Aligning stories with business goals - AWS Prescriptive Guidance

Aligning stories with business goals

After you perform business and technical assessments, we recommend that you create a diagram that includes a set of stories for each level of data usage maturity. This visualization makes it easy to align your data usage with your company's business goals. For example, a near real-time fraud detection business outcome requires a near real-time actions capability story.  

The stories are technical capabilities, data sharing mechanisms, people, and processes that are required to achieve the business goals. You write the business outcomes on the right side of the diagram based on your business discovery interviews, and fill the status of each story based on technical assessments. You can then select the stories your company should work on, and create a roadmap.  

The following diagram shows whether each story is required, based on business outcomes. It also shows the current status of each story based on information that you collected in technical assessments. The diagram is usually followed by a report that explains each status in detail.

Visualizing enablement stories for each data maturity phase

You work back from the right side (Business outcomes) to the left side to enable the stories. For example, to enable a story in the third stage (Insights and reports), you have to enable its dependencies in the second stage (Data lake) and first stage (Data foundation).

Based on the assessment and the requirements for business outcomes, each story is classified as green, yellow, gray, or red.

  • Green means that the story is in place and can scale to deliver the business outcomes. For example, in the diagram, the CDC ingestion story in the first (Data foundation) stage is green, which means that the company has the tools and process to accomplish the story for the data source they have. The Better customer experience business outcome requires ingesting relevant customer data and enriching it with other data inside the company, to better understand the customer and provide personalization.

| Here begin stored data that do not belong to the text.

/-- The three-byte formats with first byte xxxx1110 (R182): `hi` is bits 7:4 of the first byte. -/
def decodeE (hi : BitVec 4) (w : BitVec 16) (bs : List Byte) : Parse Instr :=
  match hi with
  | 0x0#4 => decode5 w bs
  | 0x1#4 => decode14 w bs
  | 0x2#4 => decode8 0b00#2 w bs
  | 0x3#4 => decode9 w bs
  | 0x4#4 => decode6 w bs
  | 0x5#4 => fin (.undef16 w) bs
  | 0x6#4 => decode8 0b01#2 w bs
  | 0x7#4 => fin (.undef10 w) bs
  | 0x8#4 => fin (.undef18 w) bs
  | 0x9#4 => fin (.undef13 w) bs
  | 0xA#4 => decode8 0b10#2 w bs
  | 0xB#4 => decode11 w bs
  | 0xC#4 => decode7 w bs
  | 0xD#4 => fin (.undef17 w) bs
  | 0xE#4 => decode8 0b11#2 w bs
  | _ => decode12 w bs

/-- Format 15, first byte nnn10110 (R228). -/
def decode15 (nnn : BitVec 3) (w : BitVec 16) (bs : List Byte) : Parse Instr :=
  match nnn with
  | 0b000#3 => decode150 w bs
  | 0b001#3 => decode151 w bs
  | 0b010#3 => fin (.undef56 w) bs
  | 0b011#3 => fin (.undef76 w) bs
  | 0b100#3 => fin (.undef96 w) bs
  | 0b101#3 => decode155 w bs
  | 0b110#3 => fin (.undefD6 w) bs
  | _ => fin (.undefF6 w) bs

/-- An instruction whose basic part has two bytes after the first: `k` gets bits 23:8 (R181). -/
def withOpWord (bs : List Byte) (k : BitVec 16 → List Byte → Parse Instr) : Parse Instr :=
  match bs with
  | b1 :: b2 :: r => k (b2 ++ b1) r
  | _ => .error .truncated

/-- An instruction whose basic part has one byte after the first, `b`: `k` gets bits 15:0 (R181). -/
def withHalf (b : Byte) (bs : List Byte) (k : BitVec 16 → List Byte → Parse Instr) : Parse Instr :=
  match bs with
  | b1 :: r => k (b1 ++ b) r
  | _ => .error .truncated

/-- The decoder: the tree of R182 on the first byte. An undefined opcode takes the basic part of its format only: DESIGN
CHOICE (log 53). -/
def decode : List Byte → Parse Instr
  | [] => .error .truncated
  | b :: bs =>
    match b.extractLsb' 0 4 with
    | 0xA#4 => decode0 (b.extractLsb' 4 4) bs
    | 0x2#4 => decode1 (b.extractLsb' 4 4) bs
    | 0x6#4 =>
      if b.getLsbD 4 then withOpWord bs (decode15 (b.extractLsb' 5 3))
      else fin (.undef19 (b.extractLsb' 5 3)) bs
    | 0xE#4 => withOpWord bs (decodeE (b.extractLsb' 4 4))
    | 0xC#4 => withHalf b bs (if b.extractLsb' 4 3 == 0b111#3 then decode3 else decode2)
    | 0xD#4 => withHalf b bs (if b.extractLsb' 4 3 == 0b111#3 then decode3 else decode2)
    | 0xF#4 => withHalf b bs (if b.extractLsb' 4 3 == 0b111#3 then decode3 else decode2)
    | _ => withHalf b bs decode4

/-! ### The opcode table's words -/

/-- The `n` bytes of a number, least significant first (R181). -/
def wordBytes : Nat → Nat → List Byte
  | 0, _ => []
  | n + 1, w => BitVec.ofNat 8 w :: wordBytes n (w / 256)

/-- The bytes of an instruction whose first `nbits` bits are `w`, every later bit 0, up to the longest instruction. -/
def tableBytes (nbits w : Nat) : List Byte :=
  wordBytes (nbits / 8) w ++ List.replicate (maxLength - nbits / 8) 0#8

/-- The instruction the decoder reads from a word of the opcode table. -/
def decodeTableWord (nbits w : Nat) : Option Instr :=
  match decode (tableBytes nbits w) with
  | .ok (i, _) => some i
  | .error _ => none

/-! ### The encoder -/

/-- The bytes of a displacement (R200). -/
def Disp.encode : Disp → List Byte
  | .d7 v => [0#1 ++ v]
  | .d14 v => [0b10#2 ++ v.extractLsb' 8 6, v.extractLsb' 0 8]
  | .d30 v => [0b11#2 ++ v.extractLsb' 24 6, v.extractLsb' 16 8, v.extractLsb' 8 8, v.extractLsb' 0 8]

/-- The low `n` bytes of an immediate, most significant first (R206). -/
def encodeImm : Nat → Quad → List Byte
  | 0, _ => []
  | n + 1, v => (v >>> (8 * n)).setWidth 8 :: encodeImm n v

/-- The gen code of a mode (R190). -/
def Mode.code : Mode → BitVec 5
  | .reg n => 0b00#2 ++ n
  | .regRel n _ => 0b01#2 ++ n
  | .memRel .fp _ _ => 0b10000#5
  | .memRel .sp _ _ => 0b10001#5
  | .memRel .sb _ _ => 0b10010#5
  | .imm _ => 0b10100#5
  | .abs _ => 0b10101#5
  | .ext _ _ => 0b10110#5
  | .tos => 0b10111#5
  | .space .fp _ => 0b11000#5
  | .space .sp _ => 0b11001#5
  | .space .sb _ => 0b11010#5
  | .space .pc _ => 0b11011#5

/-- The extension bytes of a mode for an operand of `n` bytes (R190). -/
def Mode.extBytes (n : Nat) : Mode → List Byte
  | .reg _ => []
  | .regRel _ d => d.encode
  | .memRel _ d1 d2 => d1.encode ++ d2.encode
  | .imm v => encodeImm n v
  | .abs d => d.encode
  | .ext d1 d2 => d1.encode ++ d2.encode
  | .tos => []
  | .space _ d => d.encode

/-- The 5-bit gen field (R190). -/
def Gen.code : Gen → BitVec 5
  | .mode m => m.code
  | .reserved => 0b10011#5
  | .idx sc _ _ => 0b111#3 ++ sc.toBits
  | .idxBad sc _ _ => 0b111#3 ++ sc.toBits

/-- The index byte of a gen field, if it has one (R202). -/
def Gen.head : Gen → List Byte
  | .mode _ => []
  | .reserved => []
  | .idx _ n m => [m.code ++ n]
  | .idxBad _ n code => [code ++ n]

/-- The extension bytes of a gen field. -/
def Gen.extBytes (n : Nat) : Gen → List Byte
  | .mode m => m.extBytes n
  | .reserved => []
  | .idx _ _ m => m.extBytes n
  | .idxBad _ _ _ => []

  • Yellow means that the capability or process exists, but it is not fully functional or will not support the scale that the business outcome requires. For example, in the diagram, the Centralized data catalog story in the second (Data lake) stage is yellow. This indicates that the company has a central data catalog, but the catalog isn't fully populated with the metadata required by the other stages, or it's used by only a few business areas. This classification impacts the data sharing capabilities in the next (Insights and reports) stage.

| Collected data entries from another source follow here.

-- ==== Sys2Proof/Machine/Memory.lean ====
section
/-! DEFINITION. Memory as a canonical list of cells (R80 to R83), the board's regions (R89), and the two caches as
arrays of lines (R120 to R136). -/

namespace Sys2Proof.Machine

/-- What an address that the list does not mention reads as: 00 (DESIGN CHOICE, log 1). -/
def memDefault : Byte := 0#8

/-- The byte at an address. -/
def memGet : List Host.Cell → Nat → Byte
  | [], _ => memDefault
  | (k, b) :: rest, a => if a = k then b else memGet rest a

/-- Memory with the byte `v` at the address `a`; writing the default removes the cell. -/
def memSet : List Host.Cell → Nat → Byte → List Host.Cell
  | [], a, v => if v = memDefault then [] else [(a, v)]
  | (k, b) :: rest, a, v =>
    if a < k then (if v = memDefault then (k, b) :: rest else (a, v) :: (k, b) :: rest)
    else if a = k then (if v = memDefault then rest else (a, v) :: rest)
    else (k, b) :: memSet rest a v

/-- Cells strictly rising from `lo` on, inside the address space (R80), none holding the default. -/
def memWfFrom (lo : Nat) : List Host.Cell → Bool
  | [] => true
  | (k, b) :: rest => decide (lo ≤ k) && decide (k < 4294967296) && decide (b ≠ memDefault) && memWfFrom (k + 1) rest

/-- The canonical form of memory. -/
def Memory.wf (m : List Host.Cell) : Bool := memWfFrom 0 m

/-! ### Bytes of values -/

/-- The little-endian value of bytes (R81, R82). -/
def ofBytes : List Byte → Quad
  | [] => 0#64
  | b :: rest => (ofBytes rest <<< 8) ||| b.setWidth 64

/-- The low `n` bytes of a value, least significant first (R83). -/
def toBytes : Nat → Quad → List Byte
  | 0, _ => []
  | n + 1, v => v.setWidth 8 :: toBytes n (v >>> 8)

/-- The bytes that `f` gives at `n` addresses from `a`, modulo 2^32 (R82, D11). -/
def bytesFrom (f : Word → Byte) (a : Word) : Nat → List Byte
  | 0 => []
  | n + 1 => f a :: bytesFrom f (a + 1#32) n

/-- Whether `p` holds at one of `n` addresses from `a`. -/
def anyFrom (p : Word → Bool) (a : Word) : Nat → Bool
  | 0 => false
  | n + 1 => p a || anyFrom p (a + 1#32) n

/-- The address of the first of `n` bytes from `a` of the `k`-th aligned double-word they touch; used to look a
reference up double-word by double-word (R86). -/
def dwordsOf (a : Word) : Nat → List Word
  | 0 => []
  | n + 1 => a :: (dwordsOf (a + 1#32) n).filter (fun x => x.extractLsb' 0 2 == 0#2)

/-! ### The board -/

/-- The region of an address that no entry of `platform` covers: RAM, cacheable, with burst cycles, never in error
(D5, log 40). -/
def defaultRegion : Region :=
  { base := 0, size := 4294967296, kind := .ram, readError := false, writeError := false, ciin := false,
    iodec := false, burst := true }

/-- The region an address lies in: the first entry that covers it (R89). -/
def regionAt : List Region → Word → Region
  | [], _ => defaultRegion
  | r :: rest, a => if r.base ≤ a.toNat && a.toNat < r.base + r.size then r else regionAt rest a

/-- How the board answers the bus cycle in hand at an address (R9, R158): as the next bus reply says, else as the
region does. -/
def regionOf (s : State) (a : Word) : Region :=
  let r := regionAt s.platform a
  match s.busReplies with
  | [] => r
  | b :: _ => { r with readError := b.error, writeError := b.error, ciin := b.ciin, iodec := b.iodec }

/-- The byte that the next bus reply has for an address. -/
def replyByte (s : State) (a : Word) : Option Byte :=
  s.busReplies.head?.bind fun b => (b.bytes.find? fun e => e.1 == a).map (·.2)

/-- What the bus delivers at an address (R89): memory; a device's byte; or where nothing answers a free byte. -/
def busByte (s : State) (a : Word) : Byte :=
  match (regionAt s.platform a).kind with
  | .ram => memGet s.mem a.toNat
  | .rom => memGet s.mem a.toNat
  | .device => (replyByte s a).getD (Config.busByte s.freeCount a)
  | .nothing => Config.busByte s.freeCount a

/-- Whether a location may be cached: CIIN and IODEC inactive (R123, R133). -/
def cacheable (s : State) (a : Word) : Bool := !(regionOf s a).ciin && !(regionOf s a).iodec

/-- Whether a location is on a cacheable page (R113): the region's own CIIN and IODEC. -/
def cacheablePage (s : State) (a : Word) : Bool :=
  !(regionAt s.platform a).ciin && !(regionAt s.platform a).iodec

/-- One bus cycle made: its reply is used up (R9). -/
def useReply (s : State) : State := { s with busReplies := s.busReplies.tail }

/-! ### References double-word by double-word (R86) -/

/-- The bytes of a reference, each with the state in which the bus cycle of its double-word is made: `cur` for the
double-word in hand, `next` for the one after it; `look` is what reading or looking up one double-word does. -/
def viewsFrom (look : State → Word → State) (cur next : State) (a : Word) : Nat → List (Word × State)
  | 0 => []
  | n + 1 =>
    if a.extractLsb' 0 2 = 0#2 then (a, next) :: viewsFrom look next (look next a) (a + 1#32) n
    else (a, cur) :: viewsFrom look cur next (a + 1#32) n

  • Gray means that the story isn't required.

  • Red means that the story is required by business outcomes but hasn't been implemented. For example, in the diagram, the Data sharing story in the Insights and reports stage is red. Creating a comprehensive machine learning model for customer recommendations requires grouping datasets, which requires data sharing capabilities. However, this story hasn't been implemented. In this example, data sharing also requires capabilities in the Data lake stage to be fully functional, at least for the datasets that are part of the models, but you can see that Data stewardship hasn't been implemented.

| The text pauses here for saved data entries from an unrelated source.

-- ==== Sys2Proof/Certificates/Slice0/Obligations.lean ====
section
/-! DEFINITION. The statements for the provers. `Goes`, `Agrees`, `Completes` and the pure functions that results are
written in stand in Sys2Proof/Safety.lean; every statement about an instruction holds for every addressing mode its
operands may have. The model's choices that stand inside the shared functions: operand forms of Scaled Index and TOS
(log 4) and the order in which operands are located, read and written (log 34) in every statement about an instruction
with operands; the unwritten word of the frame in Direct-Exception mode (log 28) in every statement that enters an
exception (`entryState`, `Traps`, `Overflows`); operand classes and flag lists from general knowledge (log 24). -/

open Sys2Proof Sys2Proof.Machine

/-! ### Encoding -/

/-- Decoding an encoded well-formed instruction gives it back, whatever bytes follow (R180 to R228). The opcode values
are those the spec marks as general knowledge (log 26); the bytes of an undefined opcode: log 53. -/
def Obligations.DecodeOfEncode : Prop :=
  ∀ (i : Instr) (rest : List Byte),
    i.wf = true → decode (encode i ++ rest) = .ok (i, rest)

/-- Every byte the decoder takes is in the instruction it answers: encoding gives the bytes back (R180 to R228). Opcode
values: log 26; bytes of an undefined opcode: log 53. -/
def Obligations.EncodeOfDecode : Prop :=
  ∀ (bs rest : List Byte) (i : Instr),
    decode bs = .ok (i, rest) → encode i ++ rest = bs

/-- The decode tree covers every byte string: 25 bytes always hold an instruction, of 1 to 25 bytes (R182, R186). Opcode
values: log 26; bytes of an undefined opcode: log 53. -/
def Obligations.DecodeTotal : Prop :=
  ∀ (bs : List Byte),
    25 ≤ bs.length → ∃ i rest, decode bs = .ok (i, rest) ∧ 1 ≤ (encode i).length ∧ (encode i).length ≤ 25

/-- Words written out from the encoding tables: `ADDD R1, R0` (R216), `MOVW $1234, 4(R1)` (R206), `BR +63` (R200),
`MOVB 1(R1)[R2:W], 2(R3)[R4:D]` (R202), `CINV [A,D,I], R3` (R227). Opcode values: log 26. -/
def Obligations.DecodeWords : Prop :=
  decode [0x03#8, 0x08#8] = .ok (.add .d (.mode (.reg 1#3)) (.mode (.reg 0#3)), [])
  ∧ decode [0x55#8, 0xA2#8, 0x12#8, 0x34#8, 0x04#8]
      = .ok (.mov .w (.mode (.imm 0x1234#64)) (.mode (.regRel 1#3 (.d7 4#7))), [])
  ∧ decode [0xEA#8, 0x3F#8] = .ok (.br (.d7 63#7), [])
  ∧ decode [0x94#8, 0xEF#8, 0x4A#8, 0x5C#8, 0x01#8, 0x02#8]
      = .ok (.mov .b (.idx .w 2#3 (.regRel 1#3 (.d7 1#7))) (.idx .d 4#3 (.regRel 3#3 (.d7 2#7))), [])
  ∧ decode [0x1E#8, 0xA7#8, 0x1B#8] = .ok (.cinv true true true 0#1 (.mode (.reg 3#3)), [])

/-! ### The step -/

/-- When the bytes fetched at the PC decode to an instruction, nothing is pending before it, and none of the bytes
it needs lies in the reserved region or ends in a bus error, the step is `exec` of that instruction, with P a copy of
T (R660), no reference but the fetch, which is accounted for (R690). That each instruction is fetched for itself: log
47; which bytes of it are needed: log 48. -/
def Obligations.StepRunsDecoded : Prop :=
  ∀ (s : State) (i : Instr) (rest : List Byte),
    s.inputs = [] → s.op = .executing → s.pendingError = false → pendingEvent s = none → pendingTrace s = none →
    let bytes := fetchFrom (begin s) s.pc maxLength
    let n := neededBytes (begin s) (bytes.headD 0#8) (maxLength - rest.length)
    decode bytes = .ok (i, rest) → anyFrom reservedAddress s.pc n = false → fetchError (begin s) s.pc n = false →
    step s = exec i (fetched n (begin s))

/-- When memory holds the encoding of a well-formed instruction at the PC, in a plain state with the instruction cache
off and no overwritten byte prefetched, and nothing is pending, the step is `exec` of that instruction (R690), with its
double-words fetched by the status codes of R140, at the addresses of R150. That each instruction is fetched for itself: log 47; which bytes of
it: log 48. -/
def Obligations.StepRunsMemory : Prop :=
  ∀ (s : State) (i : Instr),
    s.plain = true → s.cfgIC = false → s.fetchUnit.prefetched = [] → s.inputs = [] → s.op = .executing →
    pendingEvent s = none → pendingTrace s = none → i.wf = true →
    bytesFrom (fun x => memGet s.mem x.toNat) s.pc (encode i).length = encode i →
    anyFrom reservedAddress s.pc (encode i).length = false →
    let n := neededBytes s ((encode i).headD 0#8) (encode i).length
    step s = exec i { s with
      psr := setP s.flagT s.psr
      refs := (dwordsOf s.pc n).mapIdx fun k x =>
        if k = 0 ∧ s.fetchUnit.sequence ≠ .running then .fetch 0b01001#5 x s.flagU
        else .fetch 0b01000#5 (x &&& 0xFFFFFFFC#32) s.flagU
      fetchUnit := { s.fetchUnit with sequence := .running }
      freeCount := s.freeCount + 25 }

/-- Every step keeps the invariant: the unimplemented bits of PSR (R33; which are implemented: log 5), of CFG (R42; log
6), of DCR and DSR (R48, R49; log 7), at most two stores in the write buffer (R101; its form: log 32), and the
canonical form of memory, which with its default is the model's choice (log 1). -/
def Obligations.StepKeepsInvariant : Prop :=
  ∀ (s t : State),
    s.inv = true → step s = .next t → t.inv = true

/-- The invariant holds at reset. The registers without a reset value hold 0, the model's choice (log 2). -/
def Obligations.ResetHasInvariant : Prop := State.reset.inv = true

/-- The reset values the manual gives (R70): PC, the implemented bits of PSR, CFG, DCR.DEN; both caches hold nothing
valid; the CPU executes. Bits 7:4 of CFG (R42): loading ignores them, by LPRi and by SETCFG, and leaves them 1 (where no
reserved bit is loaded as 1, U3: log 6); SPRi always stores them as 1, and after reset stores 000000F0. -/
def Obligations.ResetValues : Prop :=
  ∀ (s : State) (k j : RegNum) (m : Mode) (short : BitVec 4),
  State.reset.pc = 0#32 ∧ State.reset.psr = 0#16 ∧ State.reset.cfg = 0x000000F0#32
  ∧ State.reset.dcr.getLsbD 23 = false ∧ State.reset.op = .executing
  ∧ State.reset.nmiLatch = false ∧ State.reset.dbgLatch = false ∧ State.reset.dbgPending = false
  ∧ (∀ a : Word, icByte { State.reset with cfg := 0xFFFFFFFF#32 } a = none ∧ dcByte State.reset a = none)
  ∧ (s.plain = true → s.flagU = false →
      (s.reg k &&& 0xFFFFE004#32 = 0#32 →
        Goes (exec (.lpr .d .cfg (.mode (.reg k))) s) fun t => t.cfg &&& 0xF0#32 = 0xF0#32)
      ∧ (short.getLsbD 2 = false → Goes (exec (.setcfg .d short 0#6) s) fun t => t.cfg &&& 0xF0#32 = 0xF0#32)
      ∧ (s.reg k &&& 0xFFFFFF0F#32 = s.reg j &&& 0xFFFFFF0F#32 →
          exec (.lpr .d .cfg (.mode (.reg k))) s = exec (.lpr .d .cfg (.mode (.reg j))) s)
      ∧ (s.inv = true → legal .write (.mode m) = true → s.cfg &&& 0xF0#32 = 0xF0#32
          ∧ Completes (.spr .d .cfg (.mode m)) s (written s 4 (s.cfg.setWidth 64) (genLoc s (.mode m)))))
  ∧ (legal .write (.mode m) = true →
      Completes (.spr .d .cfg (.mode m)) State.reset (written State.reset 4 0x000000F0#64 (genLoc State.reset (.mode m))))

/-- RST (R58, R70, R700). When it is recognized, whatever the state, PC and PSR become 0, CFG becomes 000000F0, DCR.DEN
is cleared, pending exceptions and bus errors are gone, nothing is valid in either cache; R0 gets the PC and R1[15:0]
the PSR of that moment, unless a string instruction was terminated. While RST stays low, or no more input comes (log
41), the CPU remains in Reset and no register changes, nor does memory but by another master's writes; when RST is high
it executes. Until the first fetch after a reset nothing has been prefetched, so that what another master writes before
it is what is fetched (R702). -/
def Obligations.ResetInput : Prop :=
  ∀ (s : State),
    (∀ x rest, s.inputs = x :: rest → x.rst = true → s.op ≠ .reset →
      Goes (step s) fun t =>
        (s.midString = false → t.reg 0#3 = s.pc ∧ (t.reg 1#3).setWidth 16 = s.psr)
        ∧ t.pc = 0#32 ∧ t.psr = 0#16 ∧ t.cfg = 0x000000F0#32
        ∧ t.dcr.getLsbD 23 = false ∧ t.op = .reset ∧ t.nmiLatch = false ∧ t.dbgLatch = false ∧ t.dbgPending = false
        ∧ t.midString = false ∧ t.writeBuffer = [] ∧ t.inputs = rest ∧ t.fetchUnit = .empty
        ∧ ∀ a : Word, icByte { t with cfg := 0xFFFFFFFF#32 } a = none ∧ dcByte t a = none)
    ∧ (s.op = .reset → s.inputs = [] → step s = .next s)
    ∧ (∀ x rest, s.inputs = x :: rest → s.op = .reset →
      (x.rst = true → Goes (step s) fun t => t.op = .reset ∧ t.inputs = rest ∧ t.regs = s.regs ∧ t.pc = s.pc
        ∧ t.psr = s.psr ∧ t.cfg = s.cfg ∧ t.sp0 = s.sp0 ∧ t.sp1 = s.sp1 ∧ t.intbase = s.intbase ∧ t.fp = s.fp
        ∧ t.sb = s.sb ∧ t.mod = s.mod ∧ t.dcr = s.dcr ∧ t.dsr = s.dsr ∧ t.car = s.car ∧ t.bpc = s.bpc
        ∧ t.mem = (externalWrites s x.writes).mem)
      ∧ (x.rst = false → (applyInput s).op = .executing ∧ step s = executingStep (applyInput s)))
    ∧ State.reset.fetchUnit = .empty
    ∧ (s.fetchUnit = .empty → ∀ (ws : List (Word × Byte)) (a : Word) (k : Nat),
        (externalWrites s ws).fetchUnit = .empty
        ∧ (icByte s a = none → fetchByte (externalWrites s ws) k a = busByte (externalWrites s ws) a))

/-- What comes before an instruction (R690): a write that ended in a bus error, where it is recognized now; then Trap
(DBG), NMI, INT and Trap (TRC), in this order (R645); an INT needs PSR.I (R630). Between the elements of a string
instruction the debug conditions it has met are committed first (`settle`), and no Trap (TRC) is taken (R421). A waiting
CPU with none of the first pending waits on (R491); a halted one stays halted (R626). That the moment at which a failed
write is recognized is free is log 27's. That the early Trap (DBG) of R683 Note 4 comes after all of these is log 29's.
-/
def Obligations.EventPriority : Prop :=
  ∀ (s : State),
    s.inputs = [] →
    (s.op = .halted → step s = .next s)
    ∧ (s.op = .executing ∨ s.op = .waiting → s.pendingError = true → Config.freeBool s.freeCount = true →
        step s = takeWriteError s { s with freeCount := s.freeCount + 1 })
    ∧ (s.pendingError = false →
      (s.op = .waiting → pendingEvent s = none → step s = .next s)
      ∧ (s.op = .executing ∨ s.op = .waiting →
        ((settle s).dbgPending = true ∨ s.dbgLatch = true → step s = takeDebug s (settle s))
        ∧ ((settle s).dbgPending = false → s.dbgLatch = false →
          (s.nmiLatch = true → step s = takeInterrupt s true (settle s))
          ∧ (s.nmiLatch = false →
            (s.intLow = true → s.flagI = true → step s = takeInterrupt s false (settle s))
            ∧ (s.intLow = false ∨ s.flagI = false →
                s.op = .executing → s.flagP = true → s.midString = false → step s = takeTrace s)))))

/-! ### Exceptions -/

/-- Taking an exception (R641, R644): the frame, the dispatch-table entry and, in the modular mode, MOD, SB and the
program base. That the reserved word of the frame is left unwritten in Direct-Exception mode is the model's choice (U30,
log 28). -/
def Obligations.ExceptionEntry : Prop :=
  ∀ (clearP clearI : Bool) (vector : Byte) (ret : Word) (s : State),
    s.plain = true →
    Goes (takeException clearP clearI (pure vector) ret s)
      (Agrees s (entryState clearI vector (if clearP then setP false s.psr else s.psr) ret s))

/-- The frame (R642): SP0 drops by 8; the return address lies at SP0, the saved PSR at SP0 + 6 and, unless
Direct-Exception mode is on, MOD at SP0 + 4; memory outside the 8 bytes is as before. Bits 3 and 15:12 of the copy: log
5; the reserved word: log 28. -/
def Obligations.ExceptionFrame : Prop :=
  ∀ (clearP clearI : Bool) (vector : Byte) (ret : Word) (s : State),
    s.plain = true → Memory.wf s.mem = true →
    Goes (takeException clearP clearI (pure vector) ret s) fun t =>
      t.sp0 = s.sp0 - 8#32 ∧ t.sp1 = s.sp1 ∧ t.regs = s.regs
      ∧ t.load32 t.sp0 = ret
      ∧ (t.load (t.sp0 + 6#32) 2).setWidth 16 = (if clearP then setP false s.psr else s.psr)
      ∧ (s.cfgDE = false → (t.load (t.sp0 + 4#32) 2).setWidth 16 = s.mod)
      ∧ ∀ a : Word, 8 ≤ (a - t.sp0).toNat → memGet t.mem a.toNat = memGet s.mem a.toNat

The story Data privacy, protection, and compliance (in the Data lake stage) is always required, and it becomes more relevant as data privacy regulations are pushed by new data protection requirements. For example, the General Data Protection Regulation (GDPR) started in the US with the Virginia Consumer Data Protection Act (CDPA) and the California Consumer Privacy Act (CCPA), and is already in place for some Latin American countries such as Lei Geral de Proteção a Dados Pessoais (LGPD) in Brazil, Mexican data protection in Mexico, Data Protection in Colombia, Law 29733 in Peru, and Argentina Personal Data Protection laws.